Sunday, September 28, 2003

Set pieces becoming second nature for U.S.



The Associated Press

PHILADELPHIA - There was a weakness in U.S. women's soccer, and coach April Heinrichs has been trying to cure it for years. It looks like she has, because the Americans have been sensational on set pieces in the World Cup.

Through two victories, the United States has scored six of its eight goals off either corner kicks, free kicks or penalty kicks. Mia Hamm, reaffirming herself as the best player in the game, has played a role in five of them: three assists on corners, one free-kick goal and one on a penalty kick.

"At this level," Hamm said, "it's very important to be strong on set pieces. It's something we've worked on."

Indeed, Heinrichs has paid special attention to it. The Americans already were as good as anyone in the run of action with their attacking, often creative style. But they were not as dangerous on plays emanating from stoppages.

"For the past few years, April has done a wonderful job of keeping our goals written down," forward Abby Wambach said, speaking of objectives, not the number of balls that go into the net. "She put it in ink and talked about what kind of percentage of success we want to have on set pieces.

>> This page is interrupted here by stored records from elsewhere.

/-- What an unspliced ring node does of itself, its ports idle: delay requests on both ports; TIME of the time master;
a candidate with the crystal takes over; lost synchronisation raises SYNC_LOSS; lanterns go out and go out again with
the same SEQ; waits end; lock is gained and dropped, and a port long without it raises once; a frame with a failed CRC
counts and is forwarded as it came; RNG_CTL closes the splice, and it opens again; a remote access is sent; TSET sets
ring time of the time master at the end of its cycle, to be told by TSTEP, and is refused elsewhere; PFCLR empties the record, and PFCLRALL tells every node. -/
def Obligations.RingCommands : Prop :=
  ∀ s : State, s.ringLive = true → (∀ b, s.idlePort b) →
    exec .ringDelayTimer s = .next { s with ring :=
        ((s.ring.starts s.cycle false (.own (s.rFrame 0 .dreq))).counted.starts s.cycle true
          (.own { s.rFrame 0 .dreq with seq := s.ring.seq + 1 })).counted }
    ∧ (s.bit aRngStat 30 = true → exec .ringTimeSend s = .next { s with
        ring := { s.ring.sends s.cycle (s.rFrame 0xFF (.time s.now 0 s.ring.tstep)) with tstep := false } })
    ∧ (s.bit aRngCfg 30 = true → s.crystal = true → s.bit aRngStat 30 = false →
      ∃ t, exec .timeMasterTakeover s = .next t ∧ s.RegsBecome [aRngStat] t ∧ t.bit aRngStat 30 = true
        ∧ t.bit aRngStat 31 = true ∧ t.fld aRngStat 21 16 = s.node.toNat)
    ∧ (s.bit aRngStat 30 = false → s.bit aRngStat 31 = true →
      ∃ t, exec .syncLossTimeout s = .next t ∧ s.CycleOf [] [] t ∧ t.ring.good = 0 ∧ t.bit aRngStat 31 = false
        ∧ t.bit aRngStat 1 = true ∧ (s.sev srcSyncLoss ≠ 0 → t.pend srcSyncLoss = true))
    ∧ (∀ l q, s.ring.due = l :: q → exec .lanternSend s = .next { s with
        ring := { s.ring.sends s.cycle (s.rFrame 0xFF (.lantern l)) with
          due := q, again := s.ring.again ++ [(s.rFrame 0xFF (.lantern l), 2)] } })
    ∧ (∀ f k q l, s.ring.again = (f, k) :: q → f.body = .lantern l → exec .lanternRepeat s = .next { s with ring := {
        (s.ring.starts s.cycle false (.own f)).starts s.cycle true (.own f) with again := if k ≤ 1 then q else q ++ [(f, k - 1)] } })
    ∧ (∀ (w : WickId) (x : BitVec 6), (s.wk w).st = .wait (.remote true x) →
      ∃ t, exec (.ringSigTimeout w) s = .next t ∧ t = { s with wicks := t.wicks, tether := t.tether, ring := t.ring }
        ∧ (t.wk w).st = .run ∧ (t.wk w).sfail = true ∧ (t.wk w).pc = (s.wk w).pc ∧ (∀ u, u ≠ w → t.wk u = s.wk u)
        ∧ t.ring = { s.ring with sigs := s.ring.sigs.filter (fun c => c.1 != w) })
    ∧ (s.ring.ra ≠ none →
      ∃ t, exec .ringRaTimeout s = .next t ∧ t = { s with regs := t.regs, ring := { s.ring with ra := none } }
        ∧ t.bit aRngRaStat 31 = false ∧ t.fld aRngRaStat 3 0 = 2 ∧ ∀ a, a ≠ aRngRaStat → t.reg a = s.reg a)
    ∧ (∀ b : Bool, (s.bit aRngStat (lockBit b) = false →
        ∃ t, exec (.ringLockGain b) s = .next t ∧ t = { s with regs := t.regs, ring := t.ring }
          ∧ t.bit aRngStat (lockBit b) = true ∧ (t.ring.ports[portIx b]).since = some s.cycle
          ∧ ∀ a, a ≠ aRngStat → t.reg a = s.reg a)
      ∧ (s.bit aRngStat (lockBit b) = true →
        ∃ t, exec (.ringLockDrop b) s = .next t ∧ t = { s with regs := t.regs, ring := t.ring }
          ∧ t.bit aRngStat (lockBit b) = false ∧ (t.ring.ports[portIx b]).since = none
          ∧ t.fld (rngCnt b) 31 16 = min (s.fld (rngCnt b) 31 16 + 1) 65535
          ∧ ∀ a, a ≠ aRngStat → a ≠ rngCnt b → t.reg a = s.reg a)
      ∧ (s.bit aRngStat (lockBit b) = false → (s.ring.ports[portIx b]).quiet = true →
        ∃ t, exec (.ringLockLoss b) s = .next t ∧ s.CycleOf [] [] t ∧ t.bit aRngStat (if b then 2 else 3) = true
          ∧ (t.ring.ports[portIx b]).quiet = false ∧ (s.sev (portSrc b) ≠ 0 → t.pend (portSrc b) = true))
      ∧ ∀ bytes, (s.ring.ports[portIx b]).fails.length < 15 →
        ∃ t, exec (.ringCrcFailure b bytes) s = .next t ∧ t = { s.startWake with regs := t.regs, ring := t.ring }
          ∧ t.ring.sent = s.ring.sent ++ [(!b, .raw bytes)]
          ∧ t.fld (rngCnt b) 15 0 = min (s.fld (rngCnt b) 15 0 + 1) 65535 ∧ ∀ a, a ≠ rngCnt b → t.reg a = s.reg a)
    ∧ (∀ (who : Who) (v : Word), s.serves = true → v.getLsbD 31 = true →
      ∃ t, exec (.rngCtlWrite who v) s = .next t
        ∧ t = { s with regs := t.regs, ring := { s.ring with good := 0, ports := t.ring.ports } }
        ∧ (∀ i : Fin 2, t.ring.ports[i] = { s.ring.ports[i] with busyTo := 0, waiting := [] }) ∧ t.reg aRngCtl = 0x80000000
          ∧ t.bit aRngStat 29 = true ∧ t.bit aRngStat 31 = false ∧ t.bit aRngStat 30 = false
        ∧ ∀ a, a ≠ aRngCtl → a ≠ aRngStat → t.reg a = s.reg a)
    ∧ (∀ (who : Who) (write : Bool) (n : BitVec 6), s.serves = true → s.bit aRngRaStat 31 = false →
      let body : RingBody := if write then .write (s.reg aRngRaAddr) (s.reg aRngRaData) else .read (s.reg aRngRaAddr)
      ∃ t, exec (.rngGo who write n) s = .next t
        ∧ t = { s with
          regs := t.regs
          ring := { s.ring.sends s.cycle (s.rFrame (n.setWidth 8) body) with ra := some (s.ring.seq, write) } }
        ∧ t.bit aRngRaStat 31 = true ∧ ∀ a, a ≠ aRngRaStat → t.reg a = s.reg a)
    ∧ (∀ who : Who, s.serves = true → (s.bit aRngStat 30 = true → exec (.tset who) s = .next { s with
          ring := { s.ring with next := some (s.reg aRngTsetH ++ s.reg aRngTsetL, true) } })
      ∧ (s.bit aRngStat 30 = false → ∃ t, exec (.tset who) s = .next t ∧ s.RegsBecome [aRngStat] t
        ∧ t.reg aRngStat = s.reg aRngStat ||| 1)
      ∧ exec (.pfclr who) s = .next { s with ring := { s.ring with best := none, run := none } }
      ∧ exec (.pfclrall who) s = .next { s with ring := { s.ring.sends s.cycle (s.rFrame 0xFF (.pfclear s.now)) with
          best := none, run := none, clearAt := some (s.laterTc s.now) } })
    ∧ ∀ u : State, u.ringRx = true → u.bit aRngCtl 31 = false →
      ∃ t, exec .spliceOpen u = .next t ∧ u.RegsBecome [aRngStat] t ∧ t.bit aRngStat 29 = false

"Even if we don't get a ton of goals in a game, we are being successful in the goals we set as important."

But they are getting a ton of goals, winning 3-1 and 5-0. Heading into today's game in Columbus against a shorter, less-experienced North Korea, more goals off set plays are a distinct possibility.

Heinrichs was beaming after Thursday's game when asked about the success off set pieces.

"This team's strength is heading and to score four goals off set pieces, that is a big achievement," she said. "We wanted battlers on the field against Nigeria - in the air, on the ground - and to have the ability to do well off set plays.

"We need to be powerful, fearless, aggressive and athletic."